Xinhua Headlines: China advances all-round opening-up at “two sessions”

Xinhua Headlines: China advances all-round opening-up at "two sessions"

Visitors are seen at a tulip fair at Baiwankui garden in Nansha free trade zone in south China’s Guangdong Province, Feb. 9, 2019. (Xinhua/Liu Dawei)

BEIJING, March 7 (Xinhua) — China expects to see wider opening-up as it pledges to do more to attract foreign investment and promote global cooperation at the ongoing annual “two sessions.”
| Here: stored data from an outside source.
/-- `k` ticks of the timebase pass: time, TB_US and PPS_OUT follow (R40, R44, R505). -/
def State.tbAdvance (s : State) (k : Nat) : State :=
  let t := s.tb
  let tot := k * t.incr
  let now' := t.now + tot
  let wrapped := t.sec < now' / secUnit
  let since := now' % secUnit
  let high := 100000000 * nsUnit
  let acc := t.usAcc + tot
  let left := if wrapped then (if since < high then high - since else 0) else t.ppsLeft - tot
  let t' := { t.setNow now' with usAcc := acc % (1000 * nsUnit), ppsLeft := left, pps := decide (0 < left) }
  let s1 := { s with tb := t' }
  let s2 := if t'.pps = t.pps then s1 else s1.emit (.ppsOut t'.pps)
  s2.usSteps (acc / (1000 * nsUnit))

/-- Ticks until PTP time reaches a target in units of 2^-32 ns; 0 where it is reached. -/
def Timebase.ticksTo (t : Timebase) (target : Int) : Nat :=
  let d := target - (t.now : Int)
  if d ≤ 0 ∨ t.incr = 0 then 0 else ((d + t.incr - 1) / t.incr).toNat

/-- The first PTP time, in units of 2^-32 ns, at which time plus e is at or after T(n) (R49). -/
def tickTime (rate : Nat) (e : Int) (n : Nat) : Int :=
  let q : Int := (0 - (n : Int) * secUnit) / (rate : Int)
  0 - q - e

/-- The greatest change of e in one sample period: 100 ppm of the period (R51; log entry 6). -/
def slewMax (rate : Nat) : Nat := secUnit / rate / 10000

/-- e after the slew of one sample period: it stays within one tick, or moves towards 0 (R51). -/
def slewed (t : Timebase) (rate : Nat) : Int :=
  if t.offset.natAbs ≤ t.incr then t.offset
  else
    let d : Nat := min (slewMax rate) t.offset.natAbs
    if t.offset < 0 then t.offset + d else t.offset - d

/-- FAR: |e| exceeds one sample period (R52). -/
def State.far (s : State) : Bool := decide (secUnit < s.tb.offset.natAbs * s.rate)

/-- SLEWING: |e| exceeds one tick (R52). -/
def State.slewing (s : State) : Bool := decide (s.tb.incr < s.tb.offset.natAbs)

/-- e in nanoseconds, rounded half to even and saturated to 32 bits (R52, R4). -/
def State.mcOffset (s : State) : Int := satS 32 (rneShift 32 s.tb.offset)

/-- FAR_SEEN sets whenever FAR sets, with a notification (R52). -/
def State.farCheck (s : State) (was : Bool) : State :=
  if s.far ∧ ¬ was then
    (s.setStat .shared tbStat 0x40).notify 0x0007 (dkey 0x2010 0x0C 0) (s.tb.sidx / 32) []
  else s

/-- The sample index, in 64 bits (R3), that hard alignment gives for the present time: the last tick at or before it (R49,
R50). -/
def State.alignedIdx (s : State) : Nat := s.tb.now * s.rate / secUnit % 2 ^ 64

/-- The index of the next sample tick counted without end: of the numbers whose low 64 bits are the next index, the one
nearest to the present time (R3, R49; log entry 155). -/
def State.nextIdx (s : State) : Nat :=
  let low : Int := ((s.tb.now * s.rate / secUnit : Nat) : Int) - 2 ^ 63
  (low + ((s.tb.sidx : Int) + 1 - low) % 2 ^ 64).toNat

/-- The last sample up to `x` at which a write makes a flag of value `v` rise, of writes in order of apply index. -/
def lastRise (x : Nat) : DVal → List JRec → Option Nat → Option Nat
  | _, [], a => a
  | v, j :: l, a =>
    if x < j.apply then a else lastRise x j.val l (if v ≠ .num 1 ∧ j.val = .num 1 then some j.apply else a)

/-- The index from which an egress stream is enabled, where the write that enabled it is still held (R327). -/
def State.esRise (s : State) (i : Nat) : Option Nat :=
  let k := dkey 0x3400 1 i
  lastRise s.tb.sidx (baseVal s.dict k) (byApply (s.fePend.filter (fun j => j.key == k && j.wins))) none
“We will promote all-round opening-up and foster new strengths in international economic cooperation and competition,” Chinese Premier Li Keqiang said when delivering the government work report to the annual legislative session Tuesday.

At the session, further relax of controls over market access has been announced, a draft foreign investment law will be deliberated, and the Belt and Road cooperation has been promoted.

UNVEILING OPPORTUNITIES

The government will further shorten the negative list which outlines fields off-limits to foreign investors, Ning Jizhe, deputy director of the National Development and Reform Commission, told a press conference on the sidelines of the annual legislative session Wednesday.

China will roll out more opening measures to the agriculture, mining, manufacturing and service sectors, and allow wholly foreign-funded enterprises to operate in more sectors, Ning said.

John Huang with the British information service provider Experian believes that international investors will welcome China’s further opening-up.

“Some core industries, once considered to be ‘the most difficult areas to open up,’ such as automobile manufacturing and financial services, are now welcoming foreign investment,” said Huang, managing director for decision analytics of Experian Greater China.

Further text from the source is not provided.